→ **EXERCISE DIRECTIONS**
Lift out each line of the data that holds "every".

[DATA FOR THIS EXERCISE — start]

/-! ## The launch engine -/

/-- R16, R177, R246, R288, R291, R292, R295, R373, R381, R382, R388, R401 (LAUNCH_PRED_CHECK, GROUP_RESUME, PLACE_UNIT, PREEMPT,
PREEMPT_RESUME_ONLY, PREEMPT_HOLD, PREEMPT_SAVE, WATCHDOG_EXPIRY, GROUP_RETIRE, END_COMPLETE). A group of a launch whose core units are
single groups is created in the lowest free slot of the core chosen, with one path, whole, at its stage's entry at user level, fmt and
g0 to g7 from the record, every other register, counter and tile zero, and its frame's units taken from the pool. A group saved keeps
its registers, tiles, counters, tags and recruitments; each path that stands inside a clause whose region has not committed takes the
state that it had at region entry, every other path is kept as it stands; its slot and units are freed, its claim withdrawn, and its
tile tasks wait at their (RUN, ROW); the allocation goes with the last group of its unit, with its bytes.
Of the model's own choices it uses those of log 57, 61, 62. -/
def Obligations.LaunchEngineEventsComplete : Prop :=
  ∀ (s : State),
    (∀ queue entry l, (s.queue queue)[entry]? = some l → l.st = .held →
      ((∀ i ∈ l.after, Assoc.get? s.ops i = none) →
        (∀ va ∈ recPreds l.record, ∃ bs, s.hwLoad (recCtx l.record) va 8 = .ok bs ∧ ofBytes bs ≠ 0) →
        exec (.launchPredCheck queue entry) s = .next { s with engine := { s.engine with
          queues := Assoc.set s.engine.queues queue (modifyAt (s.queue queue) entry fun l => { l with st := .placing }) } }) ∧
      ((∃ va ∈ recPreds l.record, ∃ bs, s.hwLoad (recCtx l.record) va 8 = .ok bs ∧ ofBytes bs = 0) →
        (∀ va ∈ recPreds l.record, ∃ bs, s.hwLoad (recCtx l.record) va 8 = .ok bs) →
        exec (.launchPredCheck queue entry) s = .next s)) ∧
    (∀ x rest t, s.waitingGangs = x :: rest → s.resumeGang x.1 x.2.1 x.2.2 = some t → exec .groupResume s = .next t) ∧
    (∀ q l rest r p, s.waitingGangs = [] → s.heads = (q, l) :: rest → Assoc.get? s.engine.running l.id = some r →
      s.placeNext l r = some p → exec .placeUnit s = .next (p.1.placed q l r p.2)) ∧
    (∀ q l rest r k c sl, s.waitingGangs = [] → s.heads = (q, l) :: rest → Assoc.get? s.engine.running l.id = some r →
      kernelOf l.header = some k → r.shape.cluster = false → r.shape.die = 0 → r.shape.unit = 1 →
      s.bestCore 0 4096 (newWant l k) = some c → Assoc.firstFree (s.core c).slots 16 = some sl →
      let rec' := l.record
      let stage := stageOf rec' ((lvlsOf rec' l.placed).headD 0)
      let entry := BitVec.ofNat 60 (recKhdr rec' + k.entry.getD stage 256)
      let before := if (s.core c).slots = [] then divisionPool (recLsdiv rec') else (s.core c).free
      ∃ t g p a, exec .placeUnit s = .next t ∧ t.mem = s.mem ∧ t.group? c sl = some g ∧ (∀ i, i ≠ sl → (t.group? c i).isSome = (s.group? c i).isSome) ∧
        (t.core c).free = before - (k.regs / 8 + 1) ∧
        g.ctx = recCtx rec' ∧ g.launch = l.id ∧ g.unit = l.placed ∧ g.kernel = k ∧ g.stage = stage ∧ g.w = k.regs ∧ g.life = .resident ∧
        (∀ i, Assoc.getD g.g i 0 = if i < 8 then recParam rec' i else 0) ∧ g.v = [] ∧ g.acc = [] ∧ g.rings = {} ∧ g.wth = 0 ∧ g.tagBad = [] ∧
        g.paths = [(0, p)] ∧ p.pc = entry ∧ p.rgpc = entry ∧ p.rgc = false ∧ p.lvl = false ∧ p.hold = false ∧ p.fmt = recFmt rec' ∧
        p.exec = (if k.w32 then 0xFFFFFFFF else 0xFFFFFFFFFFFFFFFFFFFFFFFFFFFFFFFF) ∧ g.live = p.exec ∧ p.loops = [] ∧ p.recon = [] ∧
        p.pend = [] ∧ p.phase = .boundary ∧ t.alloc? c g.alloc = some a ∧ a.size = k.scr ∧ a.bars = k.bars) ∧
    (∀ slot q, s.pendingRequest? slot = some q →
      (q.op = 1 → q.ok = true → exec (.preempt slot) s = .next ((s.preempt q).answer slot 0 [])) ∧
      (q.op = 2 → q.ok = true → exec (.preemptResumeOnly slot) s = .next ((s.resumeOnly q).answer slot 0 [])) ∧
      (q.op = 3 → q.ok = true → exec (.preemptHold slot) s = .next ((s.preempt q).answer slot 0 [])) ∧
      (q.op ≠ 2 → q.op ≠ 3 → q.ok = false →
        exec (.preempt slot) s = .next ((if q.donew % 8 = 0 then s.writeDonew q.donew 4 else s).answer slot 4 []))) ∧
    (∀ core, let mine := (s.core core).slots.filter fun p => p.2.stopping && !p.2.killed
      (s.core core).preempt = true → (∀ p ∈ mine, s.haltedGroup core p.1 p.2 = true) →
      exec (.preemptSave core) s = .next ((mine.foldl (fun s p => s.saveGroup core p.1) s).modCore core fun k =>
        { k with preempt := false }).settleRequests) ∧
    (∀ c sl g, s.group? c sl = some g → Assoc.sorted (s.core c).slots = true → Assoc.sorted s.engine.saved = true →
      Assoc.sorted (s.core c).allocs = true →
      let t := s.saveGroup c sl
      let gives := ((s.core c).gives.filter fun v => v.slot = sl).foldl (fun n v => n + v.n) 0
      t.group? c sl = none ∧ (∀ i, i ≠ sl → t.group? c i = s.group? c i) ∧ (t.core c).free = (s.core c).free + (g.w / 8 + 1) + gives ∧
      (∀ v ∈ (t.core c).claims, v.slot ≠ sl) ∧ (∀ v ∈ (t.core c).gives, v.slot ≠ sl) ∧
      (∀ id d, Assoc.get? s.cmds id = some d → d.uid = g.uid → d.kind = .tile →
        ∃ e, Assoc.get? t.cmds id = some e ∧ e.started = false ∧ e.run = d.run ∧ e.row = d.row ∧ e.rec' = d.rec' ∧ e.fmt = d.fmt) ∧
      (∃ v, Assoc.get? t.engine.saved g.uid = some v ∧ v.core = c ∧ v.slot = sl ∧
        v.group = { g with stopping := false, paths := v.group.paths } ∧ v.group.paths.keys = g.paths.keys ∧
        ∀ i p, Assoc.get? g.paths i = some p → ∃ q, Assoc.get? v.group.paths i = some q ∧
          (p.inside = true ∧ p.rgc = false → q.pc = p.rgpc ∧ q.rgpc = p.rgpc ∧ q.rgc = false ∧ q.fmt = p.snap.fmt ∧ q.loops = p.snap.loops ∧
            q.exec = p.exec ∧ q.recon = p.recon ∧ q.lvl = p.lvl ∧ q.hold = p.hold ∧ q.pend = [] ∧ q.phase = .boundary) ∧
          (¬(p.inside = true ∧ p.rgc = false) → q = p)) ∧
      (∀ al, s.alloc? c g.alloc = some al →
        ((∃ i h, i ≠ sl ∧ s.group? c i = some h ∧ h.alloc = g.alloc) → t.alloc? c g.alloc = some al) ∧
        ((∀ i h, i ≠ sl → s.group? c i = some h → h.alloc ≠ g.alloc) → t.alloc? c g.alloc = none ∧
          ∃ v ∈ t.engine.saved, v.2.group.alloc = g.alloc ∧ v.2.alloc = some al))) ∧
    (∀ c sl g, sl < 16 → s.group? c sl = some g →
      (g.life = .resident → g.killed = false → (s.context g.ctx).watchdog ≠ 0 → (s.context g.ctx).watchdog.toNat < g.watch →
        exec (.watchdogExpiry (16 * c + sl)) s = .next (g.paths.keys.foldl (fun s i => s.bitePath c sl i)
          ((s.modGroup c sl fun g => { g with watch := 0 }).releaseHelpers c fun h => h.slot = sl))) ∧
      (s.drained c sl g = true →
        let t := s.modCore c fun k => { k with free := k.free + (g.w / 8 + 1), slots := Assoc.erase k.slots sl }
        exec (.groupRetire (16 * c + sl)) s = .next ((((t.leaveAlloc c g.alloc).unfuse c).grantClaims c
          (t.core c).claims.length).countRetired g.launch))) ∧
    (∀ launch r e, Assoc.get? s.engine.running launch = some r → r.ending = some e → r.left = 0 →
      (∀ p ∈ s.cmds, p.2.launch = launch → p.2.ofSlot = true) → ∃ t, exec (.endComplete launch) s = .next t ∧
        (e.slots = [] → e.asked = true → t.engine.running = Assoc.erase s.engine.running launch))

/-- R279, R366, R381, R399, R401, R407, R411, R416 to R420, R422 (the submission-slot commands LAUNCH and its wait for room, END, FETCH,
RESUME, REFER, COMPLETE, SVCRST, COPY, ROUTE, COLL, MODE, LGRANT, LRECALL, UINT): what each does, and the STATUS its slot gets.
Of the model's own choices it uses those of log 24, 28, 61, 63. -/
def Obligations.SlotCommandsComplete : Prop :=
  ∀ (s : State) (slot : Nat),
    let field := fun off n => s.payloadNat slot off n
    let r := s.payload slot 0x40 256
    let launches := s.launchesOf (field 0x48 8) (field 0x40 4)
    (∀ x, s.slotCmd slot 1 = true → Assoc.get? s.engine.waiting slot = none → Assoc.get? s.engine.submits slot = some x → x.early = true →
      exec (.cmdLaunch slot) s = .next (s.answer slot 4 (toBytes 8 0))) ∧
    (s.slotCmd slot 1 = true → Assoc.get? s.engine.waiting slot = none →
      (∀ x, Assoc.get? s.engine.submits slot = some x → x.early = false) →
      (recordOk r = false → exec (.cmdLaunch slot) s = .next (s.answer slot 2 [])) ∧
      (∀ t h, recordOk r = true → s.liveContext (recCtx r) = true → s.readHeader (s.slotReader slot (recCtx r)) r = .ok t h →
        (t.queue (recQueue r)).length < 32 → exec (.cmdLaunch slot) s = .next ((t.queueLaunch r h []).answer slot 0 []))) ∧
    (∀ l, Assoc.get? s.engine.waiting slot = some l → s.liveContext (recCtx l.record) = true → (s.queue (recQueue l.record)).length < 32 →
      exec (.cmdLaunchRoom slot) s = .next ((State.queueLaunch { s with
        engine := { s.engine with waiting := Assoc.erase s.engine.waiting slot } } l.record l.header []).answer slot 0 [])) ∧
    (s.slotCmd slot 3 = true → (∀ x ∈ s.engine.running, ∀ e, x.2.ending = some e → slot ∉ e.slots) →
      (s.launchesOf (field 0x40 8) (field 0x48 4) = [] → exec (.endLaunch slot) s = .next (s.answer slot 1 [])) ∧
      (∀ l rest, s.launchesOf (field 0x40 8) (field 0x48 4) = l :: rest →
        exec (.endLaunch slot) s = .next (s.endLaunch l 0 0 0 0 (some slot)))) ∧
    (s.slotCmd slot 15 = true → field 0x50 1 < 16 → field 0x44 4 = 0 →
      (launches = [] → exec (.uint slot) s = .next (s.answer slot 1 [])) ∧
      (launches ≠ [] →
        let post := fun (g : Group) => if launches.contains g.launch && g.life = .resident
          then { g with uip := g.uip ||| (1#16 <<< field 0x50 1) } else g
        let posted : State := { s with
          cores := s.cores.mapVals fun (k : Core) => { k with slots := k.slots.mapVals post }
          engine := { s.engine with saved := s.engine.saved.mapVals fun (v : SavedGroup) => { v with group := post v.group } } }
        exec (.uint slot) s = .next (State.answer ((posted.groupsOf fun g => launches.contains g.launch && !g.killed).foldl
          (fun t p => t.takeInterrupt p.1 p.2) posted) slot 0 []))) ∧
    (∀ cls, s.slotCmd slot 4 = true → field 0x40 1 = cls → cls < 3 →
      ((∀ e ∈ s.engine.events, e.cls ≠ cls) → exec (.fetch slot) s = .next (s.answer slot 1 [])) ∧
      (∀ e, s.engine.events.find? (fun e => e.cls = cls) = some e →
        exec (.fetch slot) s = .next (State.answer { s with engine := { s.engine with
          events := s.engine.events.erase e, fetched := Assoc.set s.engine.fetched e.handle cls } } slot 0 e.bytes))) ∧
    (s.slotCmd slot 5 = true →
      (s.handle? (field 0x40 4) = none → exec (.resume slot) s = .next (s.answer slot 1 [])) ∧
      (∀ h, s.handle? (field 0x40 4) = some h → exec (.resume slot) s = .next ((s.resumeHandle h).answer slot 0 []))) ∧
    (s.slotCmd slot 6 = true →
      (s.handle? (field 0x40 4) = none → exec (.refer slot) s = .next (s.answer slot 1 [])) ∧
      (∀ h, s.handle? (field 0x40 4) = some h → exec (.refer slot) s = .next ((s.referHandle h).answer slot 0 []))) ∧
    (s.slotCmd slot 7 = true →
      (s.callOf? (field 0x40 4) = none → exec (.complete slot) s = .next (s.answer slot 1 [])) ∧
      (∀ id c, s.callOf? (field 0x40 4) = some (id, c) →
        let status := BitVec.ofNat 32 (field 0x44 4)
        let args := (List.range 6).map fun i => BitVec.ofNat 64 (field (0x48 + 8 * i) 8)
        let ended := (((s.writeCall c status (argBytes args)).logCall c).endCmd id c false).forget (field 0x40 4)
        exec (.complete slot) s = .next ((ended.modContext c.ctx fun k => { k with calls :=
          (⟨BitVec.ofNat 32 (c.field 0 4), BitVec.ofNat 64 (c.field 8 8), status, args⟩ :: k.calls).take 64 }).answer slot 0 []))) ∧
    (s.slotCmd slot 8 = true → (∀ c ∈ s.cmds, c.2.kind = .svc → Assoc.get? s.engine.fetched c.2.handle = none) →
      exec (.svcrst slot) s = .next (s.answer slot 0 [])) ∧
    (∀ c, s.slotCmd slot 8 = true → s.cmds.filter (fun c => c.2.kind = .svc && (Assoc.get? s.engine.fetched c.2.handle).isSome &&
        (field 0x40 4 = 0xFFFFFFFF || c.2.field 0 4 = field 0x40 4)) = [c] →
      exec (.svcrst slot) s = .next (((((s.writeCall c.2 0xFFFFFF01 []).logCall c.2).endCmd
        c.1 c.2 false).forget c.2.handle).answer slot 0 [])) ∧
    (s.slotCmd slot 9 = true → (∀ c ∈ s.cmds, c.2.slot ≠ some slot) → slot < 32 →
      let c : Cmd :=
        { kind := .copy, rec' := s.payload slot 0x40 64, fmt := ((Assoc.get? s.engine.submits slot).map (·.fmt)).getD 0, uid := 0, core := 4096, gid := 0, ctx := 0
          launch := 0, view := s.viewOf 0, slot := some slot, born := s.cyc 4096 }
      (c.field 0x34 4 ≠ 0 → exec (.copy slot) s = .next (s.answer slot 0xFF [])) ∧
      (c.field 0x34 4 = 0 → c.flag 0 = false → c.flag 1 = false → c.flag 2 = false → c.copyKind ≠ 3 → c.copyKind ≠ 7 →
      c.copyOk 0 0 (fun _ => false) (fun _ => false) = true →
      exec (.copy slot) s = .next { s with nextId := s.nextId + 1, cmds := Assoc.set s.cmds s.nextId c })) ∧
    (s.slotCmd slot 10 = true → field 0x40 4 < 4096 → field 0x46 2 = 0 →
      exec (.route slot) s = .next (State.answer { s with fabric := { s.fabric with
        routes := Assoc.put 0 s.fabric.routes (field 0x40 4) (BitVec.ofNat 16 (field 0x44 2) &&& 0x3FF) } } slot 0 [])) ∧
    (s.slotCmd slot 11 = true → field 0x40 4 < 64 → field 0x44 4 = 0 → field 0x4E 2 = 0 →
      (∀ c ∈ s.cmds, c.2.kind = .copy → c.2.copyKind = 7 → c.2.aux ≠ field 0x40 4) →
      exec (.coll slot) s = .next (State.answer { s with fabric := { s.fabric with
        colls := Assoc.put 0 s.fabric.colls (field 0x40 4) (BitVec.ofNat 64 (field 0x48 8) &&& 0xFFFFFFFFFF01) } } slot 0 [])) ∧
    (s.slotCmd slot 12 = true → field 0x41 7 = 0 →
      exec (.mode slot) s = .next (State.answer { s with hmode := BitVec.ofNat 64 (field 0x40 1) &&& 0xF } slot 0 [])) ∧
    (s.slotCmd slot 13 = true →
      let g := s.grantImage (field 0x40 32)
      exec (.lgrant slot) s = .next (g.1.answer slot (bits g.2.toNat 32 8) (toBytes 8 g.2.toNat))) ∧
    (s.slotCmd slot 14 = true →
      let g := s.recallLease (BitVec.ofNat 32 (field 0x40 4))
      exec (.lrecall slot) s = .next (g.1.answer slot (bits g.2.toNat 32 8) (toBytes 8 g.2.toNat)))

[DATA FOR THIS EXERCISE — finish]

→ **EXPECTED ANSWER**
g0 to g7 from the record, every other register, counter and tile zero, and its frame's units taken from the pool. A group saved keeps
state that it had at region entry, every other path is kept as it stands; its slot and units are freed, its claim withdrawn, and its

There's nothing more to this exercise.